The Congregation of the Sisters of the Good Shepherd began as a branch of the Order of Our Lady of Charity (Ordo Dominae Nostrae de Caritate), founded in 1641 by John Eudes, at Caen, France, and dedicated to the care, rehabilitation, and education of girls and young women in difficulty. Some of the girls were abandoned by their families or orphaned, and some had turned to prostitution in order to survive. The Sisters provided shelter, food, vocational training and an opportunity for these girls and women to turn their lives around.

The Congregation of the Sisters of the Good Shepherd was founded by Rose Virginie Pelletier in Angers, France, in 1835. Rose was the daughter of a medical doctor and his wife, known for their generosity to the poor. At the age of eighteen, she joined the Congregation of Sisters of Our Lady of Charity in Tours and was given her the name Mary of Saint Euphrasia. At the age of twenty-nine, she became mother superior of the convent.

==Contemplative Community==
While Mother Prioress at the Tours Convent of the Order of Our Lady of Charity of the Refuge, Mary Euphrasia formed a group of contemplative nuns, named the Sisters Magdalens (based in a devotion to Mary Magdalene's conversion). In August 1964, they were renamed Sisters of the Cross, and in July 1987, they were again renamed the Contemplative Sisters of the Good Shepherd.

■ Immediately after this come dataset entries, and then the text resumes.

-- ==== Sys2Proof/Machine/Step.lean ====
section
/-! DEFINITION.
The step of the device, and the placing of an instruction where the next step fetches it. -/

namespace Sys2Proof.Machine

open Sys2Proof

/-- One step of the device. -/
def step (s : State) : Res := s.doStep

/-- The device with an instruction stored where the next step fetches (log 7). -/
def State.withFetchWord (s : State) (nbits w : Nat) : State := s.placeWord nbits w

end Sys2Proof.Machine
end

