-- ==== Sys2Proof/Certificates/Slice0/Obligations.lean ====
section
/-! DEFINITION.
The statements for the provers, chapter by chapter of the spec. Each docstring names the rules that its statement formalises, and
the log entry where a clause rests on a choice of the model. -/

open Sys2Proof Sys2Proof.Machine Sys2Proof.Safety

/-! ## Encoding and steps (R32 to R52) -/

/-- R32 to R44: the word of every instruction that has a word, with every operand at every value its fields admit, decodes to that
instruction: no bit of an encoding is dropped, and no two encodings overlap. -/
def Obligations.DecodeEncode : Prop :=
  ∀ (i : Instr) (w : BitVec 32), encode i = some w → decode w = .ok i

/-- R44: a word is accepted only as the word of the instruction that it decodes to: every other word is refused, by a name that says
whether its low bits, its major opcode or its code is at fault. -/
def Obligations.EncodeDecode : Prop :=
  ∀ (w : BitVec 32),
    (∀ i, decode w = .ok i → encode i = some w) ∧
    (decode w = .error .lowBits ↔ fld w 0 2 ≠ (3 : BitVec 2)) ∧
    (fld w 0 2 = (3 : BitVec 2) → (decode w = .error .majorOpcode ↔ fld w 0 7 ∈ ([0x1f, 0x2f, 0x3f, 0x57, 0x5f, 0x6b, 0x77, 0x7f] : List (BitVec 7))))

/-- R33 to R43: words written out from the encoding tables, one of each major opcode. -/
def Obligations.DecodeWords : Prop :=
  decode 0b10101011110011011110001010110111 = .ok (.lui 5 0xABCDE) ∧
  decode 0b10101011110011011110001010010111 = .ok (.auipc 5 0xABCDE) ∧
  decode 0b10010010001100110000001010010011 = .ok (.addi 5 6 0x923) ∧
  decode 0b01000000011100110000001010110011 = .ok (.sub 5 6 7) ∧
  decode 0b01000001001100110101001010011011 = .ok (.sraiw 5 6 19) ∧
  decode 0b00000010011100110111001010111011 = .ok (.remuw 5 6 7) ∧
  decode 0b10101010101110101010001011101111 = .ok (.jal 5 0xd5555) ∧
  decode 0b10010010001100110000001011100111 = .ok (.jalr 5 6 0x923) ∧
  decode 0b10100110011100110000010111100011 = .ok (.beq 6 7 0xd35) ∧
  decode 0b10010010001100110011001010000011 = .ok (.ld 5 6 0x923) ∧
  decode 0b10010010011100110011000110100011 = .ok (.sd 6 7 0x923) ∧
  decode 0b00001010010100000000000000001111 = .ok (.fence 10 5) ∧
  decode 0b10010010001100110010001010000111 = .ok (.flw 5 6 0x923) ∧
  decode 0b10010010011100110010000110100111 = .ok (.fsw 6 7 0x923) ∧
  decode 0b01001000011100110011001011000011 = .ok (.fmaddS 5 6 7 9 3) ∧
  decode 0b01001000011100110011001011000111 = .ok (.fmsubS 5 6 7 9 3) ∧
  decode 0b01001000011100110011001011001011 = .ok (.fnmsubS 5 6 7 9 3) ∧
  decode 0b01001000011100110011001011001111 = .ok (.fnmaddS 5 6 7 9 3) ∧
  decode 0b00000000011100110011001011010011 = .ok (.faddS 5 6 7 3) ∧
  decode 0b00000110000000110010001010001011 = .ok (.waitFull 5 6) ∧
  decode 0b10000000011100110100001010101011 = .ok (.vadd 1 .i16 5 6 7) ∧
  decode 0b01001110011100110010110101011011 = .ok (.mma 2 1 1 0 11 6 7 9) ∧
  decode 0b00000010110000000110000001111011 = .ok (.fenceS 1 0 1 4) ∧
  decode 0x00000073 = .ok .ecall ∧
  decode 0x00100073 = .ok .ebreak ∧
  decode 0x0C00007B = .ok .kret ∧
  decode 0x0020307B = .ok (.bar 2)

During the 2005 General Chapter, it was clarified that the Congregation of the Sisters of the Good Shepherd is one congregation with two separate lifestyles, apostolic and contemplative.

This group of nuns was open to any woman from any class who wished to live a cloistered life, but were ineligible to become Sisters of Our Lady of Charity. On November 11, 1825, four young women began their novitiate with a short rule given to them by Archbishop de Montblanc of Tours, which followed the Rule of the Third Order of Our Lady of Mount Carmel.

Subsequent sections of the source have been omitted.